[Input material]
# # #
-- ==== Sys2Proof/Laws/State.lean ====
section
/-! SUPPORT. What each named update of the state leaves in each field, so that no later proof unfolds one. -/

namespace Sys2Proof.Machine

/-! `raiseCmdError` (60_exceptions.md R185). -/

@[simp] theorem raiseCmdError_pstate (e : CmdCode) (s : State) : (raiseCmdError e s).pstate = s.pstate := by
  unfold raiseCmdError; split <;> rfl
@[simp] theorem raiseCmdError_fmt (e : CmdCode) (s : State) : (raiseCmdError e s).fmt = s.fmt := by
  unfold raiseCmdError; split <;> rfl
@[simp] theorem raiseCmdError_filled (e : CmdCode) (s : State) : (raiseCmdError e s).filled = s.filled := by
  unfold raiseCmdError; split <;> rfl
@[simp] theorem raiseCmdError_perr (e : CmdCode) (s : State) : (raiseCmdError e s).perr = s.perr := by
  unfold raiseCmdError; split <;> rfl
@[simp] theorem raiseCmdError_cerr (e : CmdCode) (s : State) :
    (raiseCmdError e s).cerr = if s.cerr = .none then e else s.cerr := by
  unfold raiseCmdError; split <;> rfl
@[simp] theorem raiseCmdError_width (e : CmdCode) (s : State) : (raiseCmdError e s).width = s.width := by
  unfold raiseCmdError; split <;> rfl
@[simp] theorem raiseCmdError_height (e : CmdCode) (s : State) : (raiseCmdError e s).height = s.height := by
  unfold raiseCmdError; split <;> rfl
@[simp] theorem raiseCmdError_acc (e : CmdCode) (s : State) : (raiseCmdError e s).acc = s.acc := by
  unfold raiseCmdError; split <;> rfl
@[simp] theorem raiseCmdError_row (e : CmdCode) (s : State) : (raiseCmdError e s).row = s.row := by
  unfold raiseCmdError; split <;> rfl
@[simp] theorem raiseCmdError_col (e : CmdCode) (s : State) : (raiseCmdError e s).col = s.col := by
  unfold raiseCmdError; split <;> rfl
@[simp] theorem raiseCmdError_rdata (e : CmdCode) (s : State) : (raiseCmdError e s).rdata = s.rdata := by
  unfold raiseCmdError; split <;> rfl
@[simp] theorem raiseCmdError_outlen (e : CmdCode) (s : State) : (raiseCmdError e s).outlen = s.outlen := by
  unfold raiseCmdError; split <;> rfl
@[simp] theorem raiseCmdError_buf (e : CmdCode) (s : State) : (raiseCmdError e s).buf = s.buf := by
  unfold raiseCmdError; split <;> rfl
@[simp] theorem raiseCmdError_colreg (e : CmdCode) (s : State) : (raiseCmdError e s).colreg = s.colreg := by
  unfold raiseCmdError; split <;> rfl
@[simp] theorem raiseCmdError_out (e : CmdCode) (s : State) : (raiseCmdError e s).out = s.out := by
  unfold raiseCmdError; split <;> rfl
@[simp] theorem raiseCmdError_maxColumns (e : CmdCode) (s : State) : (raiseCmdError e s).maxColumns = s.maxColumns := by
  unfold raiseCmdError; split <;> rfl
@[simp] theorem raiseCmdError_bcxBase (e : CmdCode) (s : State) : (raiseCmdError e s).bcxBase = s.bcxBase := by
  unfold raiseCmdError; split <;> rfl
@[simp] theorem raiseCmdError_pending (e : CmdCode) (s : State) : (raiseCmdError e s).pending = s.pending := by
  unfold raiseCmdError; split <;> rfl
@[simp] theorem raiseCmdError_replies (e : CmdCode) (s : State) : (raiseCmdError e s).replies = s.replies := by
  unfold raiseCmdError; split <;> rfl

/-! `raiseFormatError` (R186). -/

@[simp] theorem raiseFormatError_pstate (e : FormatCode) (s : State) : (raiseFormatError e s).pstate = .error := rfl
@[simp] theorem raiseFormatError_fmt (e : FormatCode) (s : State) : (raiseFormatError e s).fmt = s.fmt := rfl
@[simp] theorem raiseFormatError_filled (e : FormatCode) (s : State) : (raiseFormatError e s).filled = s.filled := rfl
@[simp] theorem raiseFormatError_perr (e : FormatCode) (s : State) : (raiseFormatError e s).perr = e := rfl
@[simp] theorem raiseFormatError_cerr (e : FormatCode) (s : State) : (raiseFormatError e s).cerr = s.cerr := rfl
@[simp] theorem raiseFormatError_width (e : FormatCode) (s : State) : (raiseFormatError e s).width = s.width := rfl
@[simp] theorem raiseFormatError_height (e : FormatCode) (s : State) : (raiseFormatError e s).height = s.height := rfl
@[simp] theorem raiseFormatError_acc (e : FormatCode) (s : State) : (raiseFormatError e s).acc = s.acc := rfl
@[simp] theorem raiseFormatError_row (e : FormatCode) (s : State) : (raiseFormatError e s).row = s.row := rfl
@[simp] theorem raiseFormatError_col (e : FormatCode) (s : State) : (raiseFormatError e s).col = s.col := rfl
@[simp] theorem raiseFormatError_rdata (e : FormatCode) (s : State) : (raiseFormatError e s).rdata = s.rdata := rfl
@[simp] theorem raiseFormatError_outlen (e : FormatCode) (s : State) : (raiseFormatError e s).outlen = s.outlen := rfl
@[simp] theorem raiseFormatError_buf (e : FormatCode) (s : State) : (raiseFormatError e s).buf = s.buf := rfl
@[simp] theorem raiseFormatError_colreg (e : FormatCode) (s : State) : (raiseFormatError e s).colreg = s.colreg := rfl
@[simp] theorem raiseFormatError_out (e : FormatCode) (s : State) : (raiseFormatError e s).out = s.out := rfl
@[simp] theorem raiseFormatError_maxColumns (e : FormatCode) (s : State) : (raiseFormatError e s).maxColumns = s.maxColumns := rfl
@[simp] theorem raiseFormatError_bcxBase (e : FormatCode) (s : State) : (raiseFormatError e s).bcxBase = s.bcxBase := rfl
@[simp] theorem raiseFormatError_pending (e : FormatCode) (s : State) : (raiseFormatError e s).pending = s.pending := rfl
@[simp] theorem raiseFormatError_replies (e : FormatCode) (s : State) : (raiseFormatError e s).replies = s.replies := rfl

/-! `withPending` (20_memory.md R56). -/

@[simp] theorem withPending_pstate (rest : List HostEvent) (s : State) : (withPending rest s).pstate = s.pstate := rfl
@[simp] theorem withPending_fmt (rest : List HostEvent) (s : State) : (withPending rest s).fmt = s.fmt := rfl
@[simp] theorem withPending_filled (rest : List HostEvent) (s : State) : (withPending rest s).filled = s.filled := rfl
@[simp] theorem withPending_perr (rest : List HostEvent) (s : State) : (withPending rest s).perr = s.perr := rfl
@[simp] theorem withPending_cerr (rest : List HostEvent) (s : State) : (withPending rest s).cerr = s.cerr := rfl
@[simp] theorem withPending_width (rest : List HostEvent) (s : State) : (withPending rest s).width = s.width := rfl
@[simp] theorem withPending_height (rest : List HostEvent) (s : State) : (withPending rest s).height = s.height := rfl
@[simp] theorem withPending_acc (rest : List HostEvent) (s : State) : (withPending rest s).acc = s.acc := rfl
@[simp] theorem withPending_row (rest : List HostEvent) (s : State) : (withPending rest s).row = s.row := rfl
@[simp] theorem withPending_col (rest : List HostEvent) (s : State) : (withPending rest s).col = s.col := rfl
@[simp] theorem withPending_rdata (rest : List HostEvent) (s : State) : (withPending rest s).rdata = s.rdata := rfl
@[simp] theorem withPending_outlen (rest : List HostEvent) (s : State) : (withPending rest s).outlen = s.outlen := rfl
@[simp] theorem withPending_buf (rest : List HostEvent) (s : State) : (withPending rest s).buf = s.buf := rfl
@[simp] theorem withPending_colreg (rest : List HostEvent) (s : State) : (withPending rest s).colreg = s.colreg := rfl
@[simp] theorem withPending_out (rest : List HostEvent) (s : State) : (withPending rest s).out = s.out := rfl
@[simp] theorem withPending_maxColumns (rest : List HostEvent) (s : State) : (withPending rest s).maxColumns = s.maxColumns := rfl
@[simp] theorem withPending_bcxBase (rest : List HostEvent) (s : State) : (withPending rest s).bcxBase = s.bcxBase := rfl
@[simp] theorem withPending_pending (rest : List HostEvent) (s : State) : (withPending rest s).pending = rest := rfl
@[simp] theorem withPending_replies (rest : List HostEvent) (s : State) : (withPending rest s).replies = s.replies := rfl

/-! `reply` (20_memory.md R52). -/

@[simp] theorem reply_pstate (v : Word) (s : State) : (reply v s).pstate = s.pstate := rfl
@[simp] theorem reply_fmt (v : Word) (s : State) : (reply v s).fmt = s.fmt := rfl
@[simp] theorem reply_filled (v : Word) (s : State) : (reply v s).filled = s.filled := rfl
@[simp] theorem reply_perr (v : Word) (s : State) : (reply v s).perr = s.perr := rfl
@[simp] theorem reply_cerr (v : Word) (s : State) : (reply v s).cerr = s.cerr := rfl
@[simp] theorem reply_width (v : Word) (s : State) : (reply v s).width = s.width := rfl
@[simp] theorem reply_height (v : Word) (s : State) : (reply v s).height = s.height := rfl
@[simp] theorem reply_acc (v : Word) (s : State) : (reply v s).acc = s.acc := rfl
@[simp] theorem reply_row (v : Word) (s : State) : (reply v s).row = s.row := rfl
@[simp] theorem reply_col (v : Word) (s : State) : (reply v s).col = s.col := rfl
@[simp] theorem reply_rdata (v : Word) (s : State) : (reply v s).rdata = s.rdata := rfl
@[simp] theorem reply_outlen (v : Word) (s : State) : (reply v s).outlen = s.outlen := rfl
@[simp] theorem reply_buf (v : Word) (s : State) : (reply v s).buf = s.buf := rfl
@[simp] theorem reply_colreg (v : Word) (s : State) : (reply v s).colreg = s.colreg := rfl
@[simp] theorem reply_out (v : Word) (s : State) : (reply v s).out = s.out := rfl
@[simp] theorem reply_maxColumns (v : Word) (s : State) : (reply v s).maxColumns = s.maxColumns := rfl
@[simp] theorem reply_bcxBase (v : Word) (s : State) : (reply v s).bcxBase = s.bcxBase := rfl
@[simp] theorem reply_pending (v : Word) (s : State) : (reply v s).pending = s.pending := rfl
@[simp] theorem reply_replies (v : Word) (s : State) : (reply v s).replies = s.replies ++ [v] := rfl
# # #
[Instructions for the task] Using the data above, transcribe the lines that run from the line with "rest s).maxColumns = s.maxColumns := rfl" to the line with "v s).acc = s.acc := rfl", both ends kept, and output nothing else.

[Exercise result]
@[simp] theorem withPending_maxColumns (rest : List HostEvent) (s : State) : (withPending rest s).maxColumns = s.maxColumns := rfl
@[simp] theorem withPending_bcxBase (rest : List HostEvent) (s : State) : (withPending rest s).bcxBase = s.bcxBase := rfl
@[simp] theorem withPending_pending (rest : List HostEvent) (s : State) : (withPending rest s).pending = rest := rfl
@[simp] theorem withPending_replies (rest : List HostEvent) (s : State) : (withPending rest s).replies = s.replies := rfl

/-! `reply` (20_memory.md R52). -/

@[simp] theorem reply_pstate (v : Word) (s : State) : (reply v s).pstate = s.pstate := rfl
@[simp] theorem reply_fmt (v : Word) (s : State) : (reply v s).fmt = s.fmt := rfl
@[simp] theorem reply_filled (v : Word) (s : State) : (reply v s).filled = s.filled := rfl
@[simp] theorem reply_perr (v : Word) (s : State) : (reply v s).perr = s.perr := rfl
@[simp] theorem reply_cerr (v : Word) (s : State) : (reply v s).cerr = s.cerr := rfl
@[simp] theorem reply_width (v : Word) (s : State) : (reply v s).width = s.width := rfl
@[simp] theorem reply_height (v : Word) (s : State) : (reply v s).height = s.height := rfl
@[simp] theorem reply_acc (v : Word) (s : State) : (reply v s).acc = s.acc := rfl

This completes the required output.